Because there was no pressure to finish it by any certain date, the original manuscript was crazier than the final version. At one point, Zelda got entangled with the US Embassy and ended working for the CIA! When I noted the manuscript was almost 200,000 words, and still didn’t have a strong storyline, I started over. While I didn’t ditch it completely, I started with a new outline which included several of the plot twists I had already written, but not all of them. The published manuscript might not be as wild as the original, but it is much more realistic!
The Lover's Portrait is first in a series. Can it be read as a standalone? How do the other books in the series tie in with this one?

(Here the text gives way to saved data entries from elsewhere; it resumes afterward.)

-- ==== Sys2Proof/Machine/Ops.lean ====
section
/-! DEFINITION. Named operations over the state: lookups, register files, splits and their program counters, taking
a trap and the return from one, and the skeleton that every instruction runs under. -/

namespace Sys2Proof.Machine

open Sys2Proof

/-! ## Lists and masks -/

/-- The list with entry n changed; unchanged when there is none. -/
def modNth {α : Type} (f : α → α) : List α → Nat → List α
  | [], _ => []
  | a :: rest, 0 => f a :: rest
  | a :: rest, n + 1 => a :: modNth f rest n

/-- The lanes of a mask, ascending. -/
def lanesOf (m : LaneMask) : List Nat := allLanes.filter (fun L => m.getLsbD L)

/-- The mask of one lane. -/
def laneBit (L : Nat) : LaneMask := BitVec.ofNat 16 (2 ^ L)

/-- The mask of the lanes where a predicate holds. -/
def maskOf (p : Nat → Bool) : LaneMask := allLanes.foldl (fun m L => if p L then m ||| laneBit L else m) 0

/-- Little-endian bytes of a number. -/
def bytesLE (n v : Nat) : List Byte := (List.range n).map (fun k => BitVec.ofNat 8 (v / 2 ^ (8 * k)))

/-- The number that little-endian bytes hold. -/
def natLE (bs : List Byte) : Nat := bs.foldr (fun b acc => b.toNat + 256 * acc) 0

/-- The union of two duplicate-free lists. -/
def addNew {α : Type} [DecidableEq α] (a : α) (l : List α) : List α := if a ∈ l then l else l ++ [a]

/-! ## Lookups -/

def State.group? (s : State) (gi : Nat) : Option Group := s.groups[gi]?
def State.block? (s : State) (bi : Nat) : Option Block := s.blocks[bi]?
def State.launch? (s : State) (li : Nat) : Option Launch := s.launches[li]?
def State.ctx? (s : State) (c : Nat) : Option Ctx := s.ctxs.find? (fun x => x.num == c)
def State.part? (s : State) (p : Nat) : Option Part := s.parts.find? (fun x => x.num == p)
def State.engine? (s : State) (id : Nat) : Option EngineOp := s.engines.find? (fun o => o.id == id)
def State.access? (s : State) (id : Nat) : Option Access := s.acc.find? (fun a => a.id == id)

/-- The split-table entry of an index (R25). -/
def Group.split? (g : Group) (si : Nat) : Option Split := g.splits.find? (fun p => p.idx == si)

/-- The launch of a group (R21). -/
def State.groupLaunch? (s : State) (g : Group) : Option Launch :=
  (s.block? g.block).bind (fun b => s.launch? b.launch)

/-- The context number of a group; 0 when the group belongs to none. -/
def State.groupCtx (s : State) (g : Group) : Nat := ((s.groupLaunch? g).map (fun l => l.ctx)).getD 0

/-- The context a group runs in. -/
def State.groupCtx? (s : State) (g : Group) : Option Ctx := s.ctx? (s.groupCtx g)

/-- The group and the split that execute. -/
def State.issuer? (s : State) : Option (Group × Split) :=
  (s.group? s.curG).bind (fun g => (g.split? s.curS).map (fun p => (g, p)))

/-- The classifier agent of a group's accesses (R151). -/
def groupAgent (gi : Nat) (g : Group) : Agent := if g.handler.isSome then .handler gi else .core g.die g.core

/-! ## Updates -/

def State.modGroup (s : State) (gi : Nat) (f : Group → Group) : State := { s with groups := modNth f s.groups gi }
def State.modBlock (s : State) (bi : Nat) (f : Block → Block) : State := { s with blocks := modNth f s.blocks bi }
def State.modLaunch (s : State) (li : Nat) (f : Launch → Launch) : State :=
  { s with launches := modNth f s.launches li }
def State.modCtx (s : State) (c : Nat) (f : Ctx → Ctx) : State :=
  { s with ctxs := s.ctxs.map (fun x => if x.num = c then f x else x) }
def State.modEngine (s : State) (id : Nat) (f : EngineOp → EngineOp) : State :=
  { s with engines := s.engines.map (fun o => if o.id = id then f o else o) }
def State.modAccess (s : State) (id : Nat) (f : Access → Access) : State :=
  { s with acc := s.acc.map (fun a => if a.id = id then f a else a) }

def Group.modSplit (g : Group) (si : Nat) (f : Split → Split) : Group :=
  { g with splits := g.splits.map (fun p => if p.idx = si then f p else p) }

def State.modSplit (s : State) (gi si : Nat) (f : Split → Split) : State := s.modGroup gi (fun g => g.modSplit si f)

/-! ## Register files (R52 to R54, R65) -/

/-- vR of a lane; an absent lane reads zero (R65). -/
def Group.vget (g : Group) (r L : Nat) : Word :=
  if g.present.getLsbD L then g.vec.get 0 (r * 16 + L) else 0

/-- vR of a lane written; writes to absent lanes are discarded (R65). -/
def Group.vset (g : Group) (r L : Nat) (w : Word) : Group :=
  if g.present.getLsbD L then { g with vec := g.vec.put 0 (r * 16 + L) w } else g

def Group.uget (g : Group) (r : Nat) : Word := g.uni.get 0 r
def Group.uset (g : Group) (r : Nat) (w : Word) : Group := { g with uni := g.uni.put 0 r w }

/-- A predicate; pT reads true in every lane (R53). -/
def Group.pget (g : Group) (p : Nat) : LaneMask := if p = 15 then 0xFFFF#16 else g.pred.get 0 p

/-- A predicate written in the lanes of a mask; a write to pT is discarded (R53). -/
def Group.pset (g : Group) (p : Nat) (e bits : LaneMask) : Group :=
  if p = 15 then g
  else
    let e := e &&& g.present
    { g with pred := g.pred.put 0 p ((g.pget p &&& ~~~e) ||| (bits &&& e)) }

/-- One register or an even/odd pair of either class (R54); a lane's value for the vector class. -/
def Group.rget (g : Group) (uni wide : Bool) (r L : Nat) : DWord :=
  let rd (k : Nat) : Word := if uni then g.uget k else g.vget k L
  if wide then rd (r + 1) ++ rd r else 0#32 ++ rd r

/-- One register or pair written. -/
def Group.rset (g : Group) (uni wide : Bool) (r L : Nat) (v : DWord) : Group :=
  let wr (g : Group) (k : Nat) (w : Word) : Group := if uni then g.uset k w else g.vset k L w
  let g := wr g r (v.extractLsb' 0 32)
  if wide then wr g (r + 1) (v.extractLsb' 32 32) else g

/-- A value for each lane of a mask written to a vector register or pair. -/
def Group.vsetLanes (g : Group) (wide : Bool) (r : Nat) (e : LaneMask) (f : Nat → DWord) : Group :=
  (lanesOf e).foldl (fun g L => g.rset false wide r L (f L)) g

/-! ## Live places and splits (R25, R26) -/

/-- Splits that hold a live place. -/
def liveCount (ps : List Split) : Nat := (ps.filter (fun p => p.run == .live)).length

/-- The lowest free index of a split table: R26 leaves open which free entry a further side takes.
DESIGN CHOICE (log 77). -/
def freeIdx (ps : List Split) : Nat := ((List.range 16).find? (fun i => ps.all (fun p => p.idx != i))).getD 15

/-- The youngest dormancy order. -/
def nextOrder (ps : List Split) : Nat := ps.foldl (fun m p => max m (p.order + 1)) 0

/-- A split that has just come into being at a program counter with a mask. -/
def Split.fresh (idx : Nat) (pc : DWord) (mask : LaneMask) : Split :=
  { idx := idx, pc := pc, mask := mask, pend := 0, act := 0, depth := 0, run := .live, cause := none, joins := [], order := 0,
    age := 0, reserved := false, wait := .none, since := 0, stall := 0, holds := [] }

/-- A split moves to an address: it has issued, its age returns to zero and nothing is left unfinished (R36). -/
def Split.goto (p : Split) (pc : DWord) : Split :=
  { p with pc := pc, pend := 0, wait := .none, age := 0, reserved := false, stall := 0 }

/-! ## Causes (R229) -/

/-- A cause that an instruction's trap may have: PREEMPT is never delivered as a trap, KILL and BARWD belong to no instruction,
and an UNIMP ends as ILL or in its emulation (R84, R229). -/
def deliverable : Cause → Bool
  | .preempt | .kill | .barwd | .unimp => false
  | _ => true

def causeCode : Cause → Nat
  | .ill => 1 | .unimp => 2 | .opr => 3 | .mal => 4 | .pf => 5 | .prot => 6 | .swz => 7 | .emptyto => 8 | .brt => 9
  | .hnd => 10 | .orb => 11 | .chn => 12 | .arith => 13 | .bkpt => 14 | .svc => 15 | .trap => 16 | .preempt => 17
  | .kill => 18 | .barwd => 19

/-- GROUP of R67: the index in the block, or for a handler 0xFFFF_0000 plus its slot. -/
def Group.groupId (g : Group) : BitVec 32 :=
  match g.handler with
  | some h => BitVec.ofNat 32 (0xFFFF0000 + h.slot)
  | none => BitVec.ofNat 32 g.idx

/-! ## Plain memory (R124, R144; the window and scratchpad places lie in Memory.lean) -/

/-- The canonical form of HBM: addresses rise strictly and no listed byte is zero, which an unlisted one reads as. -/
def Memory.wf (m : List Host.Cell) : Bool := Tab.wf 0 m

/-- A byte of HBM; memory that nothing has written reads zero, as every reset and every mapping wipes it (R144, R248).
DEDUCED (log 8). -/
def State.memGet (s : State) (pa : Nat) : Byte := Tab.get 0 s.mem pa
def State.memPut (s : State) (pa : Nat) (b : Byte) : State := { s with mem := Tab.put 0 s.mem pa b }

/-- The host physical address of an untranslated bus address: from the I/O die's translation cache, or from the answer to
a translation request (R123). The spec gives a cached translation no page size: the cache holds 4 KiB bus pages.
DESIGN CHOICE (log 29, 88). -/
def State.hostPa (s : State) (bus : Nat) : Nat :=
  match s.atc.find? (fun a => a.1 == bus / 4096) with
  | some a => a.2 * 4096 + bus % 4096
  | none => Config.atsAnswer s.atsEpoch (bus / 4096) * 4096 + bus % 4096

/-- The partition of a context; 16, which no partition has, where there is none. -/
def State.ctxPart (s : State) (cn : Nat) : Nat := ((s.ctx? cn).map (fun c => c.part)).getD 16

/-- A byte of host memory at a bus address, as the device's single order has it: the newest write that the root port has
still to accept, or what host memory holds; nothing constrains one that no event has written (R167, R247).
DESIGN CHOICE (log 9). -/
def State.hostGet (s : State) (bus : Nat) : Byte :=
  match s.posted.find? (fun w => w.2.1 == s.hostPa bus) with
  | some w => w.2.2
  | none => (Tab.get none s.hostMem (s.hostPa bus)).getD (Config.hostByte (s.hostPa bus))

/-- A byte written to host memory for a context: performed when the I/O die issues it as a posted write, which the root port
accepts later (R167, R247). The newest write comes first. -/
def State.hostPut (s : State) (cn bus : Nat) (b : Byte) : State :=
  { s with posted := (s.ctxPart cn, s.hostPa bus, b) :: s.posted }

/-- The root port accepts the n oldest writes: they reach host memory in order (R167, R247). -/
def State.rootAccept (s : State) (n : Nat) : State :=
  { s with posted := s.posted.take (s.posted.length - n),
           hostMem := ((s.posted.drop (s.posted.length - n)).reverse).foldl (fun t w => Tab.put none t w.2.1 (some w.2.2)) s.hostMem }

It is book one in a series of four art history mysteries. Zelda Richardson, the main character, is the connection between the books and each is set in a different Dutch museum that she is currently working in. All can be read as standalones, but several reviewers have commented that the character development can be best enjoyed when reading them in order. Book two, Rituals of the Dead, is also a dual-timeline, however this one is an artifact mystery set partially in Papua New Guinea. Books three and four, Marked for Revenge and The Vermeer Deception, are art thrillers set entirely in the present-day.
Do you have any interesting writing habits? What is an average writing day like for you?
Pre-coronavirus, I truly believed that I could only write in cafés. Since the lockdowns and school closures have been in effect, I have learned that I can write anywhere and under pretty much any conditions. After we move, I will have a small office of my own – I cannot wait!
What are you working on right now?
Right now I am writing Death by Leprechaun: A Saint Patrick’s Day Murder in Dublin, which will be book six of my Travel Can Be Mystery cozy mystery series. Each book is set in different European cities and follows the adventures of a tour guide named Lana Hansen. I am extremely happy to see readers are enjoying the mysteries and travels!
Before starting this series a year ago, I hoped to switch between it and the Zelda Richardson Art Mysteries more frequently, but I have learned that I am a horrible multi-tasker when it comes to writing. I do intend to continue the Zelda series sometime in the new future, but want to get the next three travel cozy mysteries out first!
Where can our readers discover more of your work or interact with you?
Readers can find out more about my books on my website [http://www.jennifersalderson.com] . I am also on Facebook, Twitter, Instagram and Pinterest. I should warn readers that my social media may look a little sparse at the moment. Getting my family ready to move has kept me offline for the past two months. However, we are nearing the actual moving date which means I am now able to get back online and connect with readers!
Thanks so much for the opportunity to share my story with your readers, ManyBooks!!